═══ Input data ═══
-- ==== Sys2Proof/Machine/Watch.lean ====
section
/-! DEFINITION. The heartbeat watch, Hold and Safe of the lighting block (R215) and the field I/O block (R253), which act as
a quadrant's do. -/
namespace Sys2Proof.Machine
open Reg

/-- The registers and event codes of a watched block: `blk` 0 lighting, 1 field I/O. -/
structure Watched where
  blk : Nat
  pg : Nat
  watch : Fld
  safe : Fld
  hold : Fld
  silCnt : Fld
  expCnt : Fld
  lost : Fld
  timeout : Fld
  lim : Fld
  cSilence : Nat
  cEarly : Nat
  cLimit : Nat
  domain : Nat
  /-- Assert an owner state, 1 Hold or 2 Safe, on every output of the block. -/
  assert : Mod → Nat → Mod
  /-- Release an owner state on every output of the block. -/
  release : Mod → Nat → Mod

namespace Mod

/-- Set bit `i` of a mask. -/
def setBit (v i : Nat) (b : Bool) : Nat := if v.testBit i = b then v else if b then v + 2 ^ i else v - 2 ^ i

def watchX (m : Mod) (b : Nat) : WatchX := SMap.get {} m.watches b
def onWatch (m : Mod) (b : Nat) (f : WatchX → WatchX) : Mod := { m with watches := SMap.set {} m.watches b (f (m.watchX b)) }

/-- An event of a watched block for page `pg`: held while its link is silent, 32 at most. -/
def blockEv (m : Mod) (b pg : Nat) (lost : Fld) (cls code : Nat) (items : List Item) : Mod :=
  if (m.watchX b).silent then
    let m' := m.countEvt pg code
    if (m.watchX b).buf.length < 32 then
      let e := m.mkEvt pg cls code items
      m'.onWatch b fun x => { x with buf := x.buf ++ [{ e with body := { e.body with est := true } }] }
    else m'.inc lost
  else m.ev pg cls code items

/-- An event of a watched block on its own page. -/
def wev (m : Mod) (w : Watched) (cls code : Nat) (items : List Item) : Mod := m.blockEv w.blk w.pg w.lost cls code items

/-- Safe is asserted on every output of the block; where it stands already, the outputs keep what it selected. -/
def blockSafe (m : Mod) (w : Watched) : Mod := if m.on w.safe then m else w.assert (m.wr w.safe 1) 2

/-- The link falls silent: counted and reported first of the records held, and Safe is asserted (R215, R253). -/
def blockQuiet (m : Mod) (w : Watched) : Mod :=
  let m := (m.onWatch w.blk fun x => { x with silent := true, hbRun := 0 }).inc w.silCnt
  (m.wev w crit w.cSilence [vl24 (m.rd w.timeout)]).blockSafe w

/-- The Frame's Safe order (R58); the watch stays as it was. (Log: DESIGN CHOICE 133) -/
def blockSafeOrder (m : Mod) (w : Watched) : Mod := if m.awake w.domain = false then m else m.blockQuiet w

/-- The watch declares silence. -/
def blockSilence (m : Mod) (w : Watched) : Mod := if m.rd w.watch ≠ 1 then m else (m.wr w.watch 2).blockQuiet w

/-- The Frame's Hold order (R160). -/
def blockHold (m : Mod) (w : Watched) : Mod :=
  if m.on w.hold ∨ m.awake w.domain = false then m
  else
    let m := (m.wr w.hold 1).onWatch w.blk fun x => { x with holdExp := false, lim := some (m.rd w.lim) }
    w.assert (if m.rd w.watch = 2 then m else m.wr w.watch 3) 1

/-- Hold is released. -/
def blockHoldEnd (m : Mod) (w : Watched) : Mod :=
  if m.rd w.hold = 0 then m
  else
    let m := (m.wr w.hold 0).onWatch w.blk fun x => { x with lim := none }
    w.release (if m.rd w.watch = 3 then m.wr w.watch 0 else m) 1

/-- The Hold limit is reached. -/
def blockHoldLimit (m : Mod) (w : Watched) : Mod :=
  let x := m.watchX w.blk
  if m.rd w.hold = 0 ∨ x.holdExp then m
  else
    let m := m.onWatch w.blk fun x => { x with holdExp := true }
    let m := (m.inc w.expCnt).wev w err w.cLimit [vl16 (x.lim.getD (m.rd w.lim))]
    m.blockSafe w

/-- A write of SAFE_REL takes effect (R162). -/
def blockSafeRel (m : Mod) (w : Watched) : Mod :=
  let x := m.watchX w.blk
  if m.rd w.safe = 0 then m
  else if x.hbRun < 10 then m.wev w warn w.cEarly [vl x.hbRun]
  else w.release ((m.wr w.safe 0).wr w.watch (if m.on w.hold then 3 else 1)) 2

/-- A heartbeat reaches the block. -/
def blockHeartbeat (m : Mod) (w : Watched) : Mod :=
  let x := m.watchX w.blk
  if m.awake w.domain = false then m
  else
    let m := if x.silent then (m.onWatch w.blk fun y => { y with silent := false, buf := [] }).deliver x.buf else m
    let m := if x.hbRun < 10 then m.onWatch w.blk fun y => { y with hbRun := x.hbRun + 1 } else m
    if m.rd w.watch = 0 ∧ x.noArm = false ∧ m.rd w.hold = 0 then m.wr w.watch 1 else m

/-- A tick boundary passes without a heartbeat. -/
def blockNoHeartbeat (m : Mod) (w : Watched) : Mod :=
  if (m.watchX w.blk).hbRun = 0 then m else m.onWatch w.blk fun y => { y with hbRun := 0 }

/-- The Park order disarms the watch (R163); it is armed again after the next power-up. -/
def blockPark (m : Mod) (w : Watched) : Mod := (m.wr w.watch 0).onWatch w.blk fun x => { x with noArm := true }

end Mod
end Sys2Proof.Machine
end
═══
| What to produce |
Would you copy, unchanged, the stretch of the records above that begins at the line containing "reaches the block. -/" and ends at the line containing "a heartbeat. -/", and only that?

| Output of the task |
/-- A heartbeat reaches the block. -/
def blockHeartbeat (m : Mod) (w : Watched) : Mod :=
  let x := m.watchX w.blk
  if m.awake w.domain = false then m
  else
    let m := if x.silent then (m.onWatch w.blk fun y => { y with silent := false, buf := [] }).deliver x.buf else m
    let m := if x.hbRun < 10 then m.onWatch w.blk fun y => { y with hbRun := x.hbRun + 1 } else m
    if m.rd w.watch = 0 ∧ x.noArm = false ∧ m.rd w.hold = 0 then m.wr w.watch 1 else m

/-- A tick boundary passes without a heartbeat. -/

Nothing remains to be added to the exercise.